Te lavé con agua, limpié tu sangre de encima de ti y te ungí con óleo. Te vestí de recamado y te calcé de piel de tejón, te ceñí de lino y te cubrí de seda, te adorné con joyas, puse brazaletes en tus manos y un collar en tu cuello.

Puse un anillo en tu nariz, pendientes en tus orejas y una magnífica diadema sobre tu cabeza. Estabas, pues, adornada de oro y plata, tus vestidos eran de lino fino, de seda y recamado, te alimentabas de flor de harina, de miel y de aceite, llegaste a ser extraordinariamente bella y conseguiste llegar a ser reina. Tu fama se extendió entre las naciones a causa de tu belleza, porque era perfecta, por el esplendor que yo había puesto en ti, oráculo de Yahvé Dios.

»Pero confiaste en tu hermosura y merced a tu fama te has prostituído y has prodigado tu prostitución a todo transeúnte entregándote a él. Tomaste tus vestidos y te hiciste lugares altos coloreados para prostituirte en ellos, cosa nunca ocurrida y que no ocurrirá más. Tomaste las magníficas joyas que yo te había dado, hechas de mi oro y de mi plata, y te has hecho con ellas imágenes de hombres para prostituirte con ellas. Cogiste las telas recamadas y las cubriste con ellas y has puesto delante de ellas mi óleo y mi incienso. Mi pan, el que yo te había dado, la flor de harina, el aceite y la miel con los que te alimentaba, los has puesto delante de ellos en ofrenda de suave olor. He aquí lo que has hecho, oráculo de Yahvé Dios. Has cogido tus hijos y tus hijas, las que habías dado a luz, y se las sacrificaste como alimento. Era poca cosa el haberte prostituido para que degollaras a mis hijos a fin de entregárselos haciéndolos pasar por el fuego en su honor. Y en todas tus abominaciones y prostituciones no te has acordado de los días de tu juventud cuando estabas desnuda y descubierta agitándote en tu sangre. Y para colmo de tu maldad, ay, ay de ti, oráculo de Yahvé Dios, te has construido prostibulos y te has arreglado un lupanar en todas las plazas.

En la encrucijada de los caminos has construido un lupanar, has hecho de tu hermosura una abominación entregándote a todo transeúnte y has multiplicado tus prostituciones.

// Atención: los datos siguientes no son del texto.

-- ==== Sys2Proof/Certificates/Slice0/Obligations.lean ====
section
/-! DEFINITION. The statements about the block, and the terms they are put in. -/

namespace Sys2Proof.Claims

open Sys2Proof.Machine

/-! ## S slot: terms -/

/-- An SA instruction that gives operand b once (R207, R211). -/
def SaPlain (f : FmtSA) : Prop := (f.i = false → f.imm = 0) ∧ (f.i = true → f.b = 0)

/-- An integer instruction whose result is a value of its two operands, usable lat cycles after issue (R189, R212). -/
def GivesInt (mk : CoreId → FmtSA → Instr) (lat : Nat) (val : Word → Word → Word) : Prop :=
  ∀ (s : State) (n : CoreId) (f : FmtSA), s.live = true → SaPlain f → f.sub = 0 → SlotReady s.dev n 0 (mk n f) f.hd .normal →
    exec (mk n f) s = .next (s.afterS n fun c => c.later lat 0 (.s f.d.toNat (val (c.sreg f.a.toNat) (saB c f))))

/-- A divide or remainder: it waits for the one before it, and its result is usable 20 cycles after it starts (R189). -/
def GivesDiv (mk : CoreId → FmtSA → Instr) (val : Word → Word → Word) : Prop :=
  ∀ (s : State) (n : CoreId) (f : FmtSA), s.live = true → SaPlain f → f.sub = 0 → SlotReady s.dev n 0 (mk n f) f.hd .normal →
    exec (mk n f) s = .next (s.afterS n fun c =>
      let wait := c.divFree - c.cycle
      let c' := c.later (20 + wait) 0 (.s f.d.toNat (val (c.sreg f.a.toNat) (saB c f)))
      { c' with divFree := c.cycle + wait + 20, extra := max c.extra wait })

/-- An FP32 instruction: it reads bits [31:0] of its sources, and bits [63:32] of its result are 0, usable 4 cycles after issue (R213). -/
def GivesFp (mk : CoreId → FmtSA → Instr) (val : Nat → Nat → Nat) : Prop :=
  ∀ (s : State) (n : CoreId) (f : FmtSA), s.live = true → SaPlain f → f.sub = 0 → SlotReady s.dev n 0 (mk n f) f.hd .normal →
    exec (mk n f) s = .next (s.afterS n fun c => c.later 4 0 (.s f.d.toNat
      (BitVec.ofNat 64 (val ((c.sreg f.a.toNat).toNat % 2 ^ 32) (if f.i then f.imm.toNat else (c.sreg f.b.toNat).toNat % 2 ^ 32) % 2 ^ 32))))

/-- The comparisons of SCMP: SUB 0 EQ, 1 NE, 2 LT, 3 GE, 4 LTU, 5 GEU (R212). -/
def Compares (sub : Nat) (a b : Word) (r : Bool) : Prop :=
  (sub = 0 → (r = true ↔ a = b)) ∧ (sub = 1 → (r = true ↔ a ≠ b)) ∧ (sub = 2 → (r = true ↔ a.toInt < b.toInt)) ∧
  (sub = 3 → (r = true ↔ b.toInt ≤ a.toInt)) ∧ (sub = 4 → (r = true ↔ a.toNat < b.toNat)) ∧ (sub = 5 → (r = true ↔ b.toNat ≤ a.toNat))

/-- A branch may be taken: no taken branch is pending, no loop body ends here, and the target lies in the image (R186, R187, R216). -/
def MayBranch (c : CoreSt) (t : Nat) : Prop := c.branch = none ∧ (∀ l ∈ c.loops, c.bundle ≠ l.last ∧ c.bundle + 1 ≠ l.last) ∧ t < c.bundles

end Sys2Proof.Claims

open Sys2Proof Sys2Proof.Machine Sys2Proof.Claims

/-! ## S slot -/

/-- R212 and R213: the results of the integer instructions, each in exact arithmetic on its operands. -/
def Sys2Proof.Claims.ScalarIntegerResults : Prop :=
  GivesInt .sadd 1 (fun a b => BitVec.ofNat 64 (a.toNat + b.toNat)) ∧
  GivesInt .ssub 1 (fun a b => BitVec.ofInt 64 ((a.toNat : Int) - b.toNat)) ∧
  GivesInt .sand 1 (fun a b => a &&& b) ∧ GivesInt .sor 1 (fun a b => a ||| b) ∧ GivesInt .sxor 1 (fun a b => a ^^^ b) ∧
  GivesInt .sshl 1 (fun a b => BitVec.ofNat 64 (a.toNat * 2 ^ (b.toNat % 64))) ∧
  GivesInt .sshr 1 (fun a b => BitVec.ofNat 64 (a.toNat / 2 ^ (b.toNat % 64))) ∧
  GivesInt .ssra 1 (fun a b => BitVec.ofInt 64 (a.toInt / 2 ^ (b.toNat % 64))) ∧
  GivesInt .smin 1 (fun a b => BitVec.ofInt 64 (min a.toInt b.toInt)) ∧
  GivesInt .smax 1 (fun a b => BitVec.ofInt 64 (max a.toInt b.toInt)) ∧
  GivesInt .sminu 1 (fun a b => BitVec.ofNat 64 (min a.toNat b.toNat)) ∧
  GivesInt .smaxu 1 (fun a b => BitVec.ofNat 64 (max a.toNat b.toNat)) ∧
  GivesInt .smul 3 (fun a b => BitVec.ofNat 64 (a.toNat * b.toNat)) ∧
  GivesInt .smulh 3 (fun a b => BitVec.ofInt 64 (a.toInt * b.toInt / 2 ^ 64)) ∧
  GivesInt .smulhu 3 (fun a b => BitVec.ofNat 64 (a.toNat * b.toNat / 2 ^ 64)) ∧
  (∀ (s : State) (n : CoreId) (f : FmtSA), s.live = true → f.i = true → f.b = 0 → f.sub = 0 →
    SlotReady s.dev n 0 (.slui n f) f.hd .normal →
    exec (.slui n f) s = .next (s.afterS n fun c => c.later 1 0 (.s f.d.toNat (f.imm ++ (c.sreg f.a.toNat).setWidth 32))))

/-- R213: divides and remainders, with a zero divisor and with the one quotient that does not fit. -/
def Sys2Proof.Claims.ScalarDivideResults : Prop :=
  GivesDiv .sdiv (fun a b => if b = 0 then BitVec.ofInt 64 (-1) else BitVec.ofInt 64 (a.toInt.tdiv b.toInt)) ∧
  GivesDiv .sdivu (fun a b => if b = 0 then BitVec.allOnes 64 else BitVec.ofNat 64 (a.toNat / b.toNat)) ∧
  GivesDiv .srem (fun a b => if b = 0 then a else BitVec.ofInt 64 (a.toInt.tmod b.toInt)) ∧
  GivesDiv .sremu (fun a b => if b = 0 then a else BitVec.ofNat 64 (a.toNat % b.toNat))

/-- What the integer instructions of the S slot give, the divides among them. -/
def Obligations.ScalarArithmeticResults : Prop := Claims.ScalarIntegerResults ∧ Claims.ScalarDivideResults

/-- R212 and R213: compares, predicate logic, FP32 arithmetic and conversion, selectors, and SNOP. -/
def Obligations.ScalarOtherResults : Prop :=
  GivesFp .sfadd fp32Add ∧ GivesFp .sfsub fp32Sub ∧ GivesFp .sfmul fp32Mul ∧
  (∀ (s : State) (n : CoreId) (f : FmtSA), s.live = true → SaPlain f → f.sub = 0 →
    SlotReady s.dev n 0 (.sfma n f) f.hd .normal →
    exec (.sfma n f) s = .next (s.afterS n fun c => c.later 4 0 (.s f.d.toNat (BitVec.ofNat 64
      (fp32Fma ((c.sreg f.a.toNat).toNat % 2 ^ 32) (if f.i then f.imm.toNat else (c.sreg f.b.toNat).toNat % 2 ^ 32)
        ((c.sreg f.d.toNat).toNat % 2 ^ 32)))))) ∧
  (∀ (s : State) (n : CoreId) (f : FmtSA), s.live = true → f.i = false → f.b = 0 → f.imm = 0 → f.sub.toNat ≤ 4 →
    SlotReady s.dev n 0 (.sfcvt n f) f.hd .normal →
    exec (.sfcvt n f) s = .next (s.afterS n fun c => c.later 4 0 (.s f.d.toNat (sfcvtOp f.sub.toNat (c.sreg f.a.toNat))))) ∧
  (∀ (s : State) (n : CoreId) (f : FmtSA), s.live = true → SaPlain f → f.sub.toNat ≤ 4 → f.d.toNat < 8 →
    SlotReady s.dev n 0 (.sfcmp n f) f.hd .normal →
    exec (.sfcmp n f) s = .next (s.afterS n fun c => c.later 1 0 (.p f.d.toNat (sfcmpOp f.sub.toNat ((c.sreg f.a.toNat).toNat % 2 ^ 32)
      (if f.i then f.imm.toNat else (c.sreg f.b.toNat).toNat % 2 ^ 32))))) ∧
  (∀ (s : State) (n : CoreId) (f : FmtSA), s.live = true → SaPlain f → f.sub.toNat ≤ 5 → f.d.toNat < 8 →
    SlotReady s.dev n 0 (.scmp n f) f.hd .normal →
    ∃ r, Compares f.sub.toNat ((s.dev.core n).sreg f.a.toNat) (saB (s.dev.core n) f) r ∧
      exec (.scmp n f) s = .next (s.afterS n fun c => c.later 1 0 (.p f.d.toNat r))) ∧
  (∀ (s : State) (n : CoreId) (f : FmtSA), s.live = true → f.i = false → f.imm = 0 → f.sub.toNat ≤ 3 → f.d.toNat < 8 → f.a.toNat < 8 → f.b.toNat < 8 →
    SlotReady s.dev n 0 (.plog n f) f.hd .normal →
    exec (.plog n f) s = .next (s.afterS n fun c => c.later 1 0 (.p f.d.toNat
      (let a := c.preg f.a.toNat
       let b := c.preg f.b.toNat
       if f.sub = 0 then a && b else if f.sub = 1 then a || b else if f.sub = 2 then a ^^ b else a && !b)))) ∧
  (∀ (s : State) (n : CoreId) (f : FmtSA) (w : Word), s.live = true → f.i = true → f.a = 0 → f.b = 0 → f.sub = 0 →
    s.dev.selector n (b2n f.hd.set) f.imm.toNat = some w → SlotReady s.dev n 0 (.srds n f) f.hd .normal →
    exec (.srds n f) s = .next (s.afterS n fun c => c.later 1 0 (.s f.d.toNat w))) ∧
  (∀ (s : State) (n : CoreId) (f : FmtS0), s.live = true → f = ⟨⟨false, 0, false⟩, 0⟩ → SlotReady s.dev n 0 (.snop n f) f.hd .normal →
    exec (.snop n f) s = .next (s.on fun d => d.closeBundle n))

/-- R189 and R191: a result under way with nothing else under way reaches its register when its cycle has come, not before; s0 and p0 discard it
(R180). Where the manual is silent the model chooses: log 11. -/
def Obligations.ResultsReachRegisters : Prop :=
  ∀ (c : CoreSt) (lat prio r : Nat) (w : Word) (b : Bool) (k : Nat), c.pend = [] →
    ({ c.later lat prio (.s r w) with cycle := c.cycle + k }.settle.sreg r = if r = 0 then 0 else if lat ≤ k then w else c.sreg r) ∧
    ({ c.later lat prio (.p r b) with cycle := c.cycle + k }.settle.preg r = if r = 0 then true else if lat ≤ k then b else c.preg r) ∧
    (∀ q, q ≠ r → { c.later lat prio (.s r w) with cycle := c.cycle + k }.settle.sreg q = c.sreg q)

/-- R186 to R188, R192, R193, R198, R216, R217: branches, loops, waits, synchronising instructions and END. Where the manual is silent the model chooses: log 11. -/
def Obligations.ControlResults : Prop :=
  (∀ (s : State) (n : CoreId) (f : FmtSB), s.live = true → f.rsv = 0 → f.hd.set = false → MayBranch (s.dev.core n) f.t.toNat →
    SlotReady s.dev n 0 (.sbr n f) f.hd .branch → exec (.sbr n f) s = .next (s.afterS n fun c => { c with branch := some (3, f.t.toNat) })) ∧
  (∀ (s : State) (n : CoreId) (f : FmtSB), s.live = true → f.rsv = 0 → f.hd.set = false → MayBranch (s.dev.core n) f.t.toNat →
    SlotReady s.dev n 0 (.scall n f) f.hd .branch →
    exec (.scall n f) s = .next (s.afterS n fun c =>
      { c.later 1 0 (.s 31 (BitVec.ofNat 64 (c.bundle + 3))) with branch := some (3, f.t.toNat) })) ∧
  (∀ (s : State) (n : CoreId) (f : FmtS0), s.live = true → f.rsv = 0 → f.hd.set = false →
    MayBranch (s.dev.core n) (((s.dev.core n).sreg 31).toNat % 2048) → SlotReady s.dev n 0 (.sret n f) f.hd .branch →
    exec (.sret n f) s = .next (s.afterS n fun c => { c with branch := some (3, (c.sreg 31).toNat % 2048) })) ∧
  (∀ (s : State) (n : CoreId) (f : FmtSL), s.live = true → f.rsv = 0 → f.hd.set = false → f.reg = false → f.n = 0 → f.cnt ≠ 0 →
    (s.dev.core n).branch = none → (s.dev.core n).loops.length < 4 → SlotReady s.dev n 0 (.sloop n f) f.hd .free →
    exec (.sloop n f) s = .next (s.afterS n fun c =>
      { c with loops := ⟨c.bundle + 1, c.bundle + 1 + f.l.toNat, f.cnt.toNat, false⟩ :: c.loops })) ∧
  (∀ (s : State) (n : CoreId) (f : FmtSL), s.live = true → f.rsv = 0 → f.hd.set = false → f.reg = true → f.cnt = 0 →
    (s.dev.core n).branch = none → (s.dev.core n).loops.length < 4 → SlotReady s.dev n 0 (.sloop n f) f.hd .free →
    exec (.sloop n f) s = .next (s.afterS n fun c =>
      let k := (c.sreg f.n.toNat).toNat % 2 ^ 32
      { c with loops := ⟨c.bundle + 1, c.bundle + 1 + f.l.toNat, if k = 0 then 1 else k, k == 0⟩ :: c.loops })) ∧
  (∀ (s : State) (n : CoreId) (f : FmtSW), s.live = true → f.rsv = 0 → f.hd.set = false → f.reg = false → f.n = 0 → f.cnt ≠ 0 →
    SlotReady s.dev n 0 (.swait n f) f.hd .free → exec (.swait n f) s = .next (s.afterS n fun c => { c with planned := f.cnt.toNat })) ∧
  (∀ (s : State) (n : CoreId) (f : FmtSW), s.live = true → f.rsv = 0 → f.hd.set = false → f.reg = true → f.cnt = 0 →
    SlotReady s.dev n 0 (.swait n f) f.hd .free →
    exec (.swait n f) s = .next (s.afterS n fun c => { c with planned := (c.sreg f.n.toNat).toNat % 65536 })) ∧
  (∀ (s : State) (n : CoreId) (f : FmtSY), s.live = true → f.rsv = 0 → f.mask = 0 → f.hd.set = false → s.dev.coreState n ≠ 3 →
    SlotReady s.dev n 0 (.syncTick n f) f.hd .free →
    exec (.syncTick n f) s = .next (s.afterS n fun c =>
      if c.tickSeen ≤ s.dev.fld F.TCK_SCHED_INDEX then { c with tickSeen := c.tickSeen + 1, align := true } else { c with tickWait := true })) ∧
  (∀ (s : State) (n : CoreId) (f : FmtSY), s.live = true → f.rsv = 0 → f.hd.set = false →
    (let c := s.dev.core n
     (f.mask.getLsbD 0 = true → c.queuedBefore 1 c.no = false) ∧
     (f.mask.getLsbD 1 = true → c.queuedBefore 2 c.no = false ∧ c.arrayBefore c.no = false) ∧
     (f.mask.getLsbD 2 = true → c.queuedBefore 3 c.no = false ∧ c.copiesBefore c.no = false)) →
    SlotReady s.dev n 0 (.syncEng n f) f.hd .free →
    exec (.syncEng n f) s = .next (if f.mask.getLsbD 0 then s.afterS n fun c => { c with extra := max c.extra (c.vDue - (c.cycle + 1)) }
      else s.on fun d => d.closeBundle n)) ∧
  (∀ (s : State) (n : CoreId) (f : FmtSY), s.live = true → f.rsv = 0 → f.mask = 0 → f.hd.set = false →
    SlotReady s.dev n 0 (.syncFrame n f) f.hd .free → exec (.syncFrame n f) s = .next (s.afterS n fun c => { c with align := true })) ∧
  (∀ (s : State) (n : CoreId) (f : FmtS0), s.live = true → f.rsv = 0 →
    s.dev.writesOut n (s.dev.slotSet n f.hd) (s.dev.core n).no = false →
    SlotReady s.dev n 0 (.fencePush n f) f.hd .normal → exec (.fencePush n f) s = .next (s.on fun d => d.closeBundle n)) ∧
  (∀ (s : State) (n : CoreId) (f : FmtS0), s.live = true → f.rsv = 0 → f.hd.set = false → (s.dev.core n).branch = none →
    SlotReady s.dev n 0 (.endKernel n f) f.hd .free → exec (.endKernel n f) s = .next (s.afterS n fun c => { c with ended := true }))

»Te has prostituido a los hijos de Egipto, tus vecinos de robustos miembros, multiplicando tus prostituciones para irritarme, y he aquí que extendí mi mano contra ti disminuyendo tu asignación y te entregué a la animosidad de los que te odiaban, las hijas de los filisteos, que se avergonzaban de tu conducta infame.

»Te has prostituido a los hijos de Asiria, porque eres insaciable, te has prostituido a ellos y ni aun así te has saciado, y multiplicaste tus prostituciones en un país de negociantes, en Caldea, y ni siquiera con esto has podido saciarte. ¡Cuán apasionado estaba tu corazón, oráculo de Yahvé Dios, al obrar así, al obrar como una prostituta desvergonzada! Al edificar tu prostíbulo en la encrucijada de cada camino y en cada plaza tu lupanar. Pero tú no eres una verdadera prostituta para recoger salario, eres la mujer que comete adulterio, que estando bajo su marido toma extranjeros. A todas las prostitutas se les hacen regalos, pero tú diste regalos a todos tus amantes, tú los asalariaste, para que de todas partes vinieran a ti para tus prostituciones.

En todo caso has obrado en tus prostituciones al contrario de todas las mujeres. Nadie buscaba tu prostitución y mientras tú ofrecías remuneración de prostitución nadie te la daba a ti. Ha ocurrido lo contrario de los demás.

»¡Por tanto, prostituta, oye la palabra de Yahvé! Así dice Yahvé Dios: Porque descubriste tus vergüenzas y mostraste tu desnudez en tus prostituciones a tus amantes y a todos los ídolos abominables, por la sangre de tus hijos, por ti a ellos entregados, por todo esto, he aquí que reuniré a todos tus amantes, aquellos a quienes fuiste placentera, aquellos a quienes has amado, además de aquellos a quienes has odiado, yo los reuniré contra ti de todas partes y descubriré tu desnudez delante de ellos y verán toda tu desnudez.

»Te aplicaré la sentencia de las mujeres adúlteras y de las homicidas y haré de tu sangre la presa de mi cólera y de mis celos.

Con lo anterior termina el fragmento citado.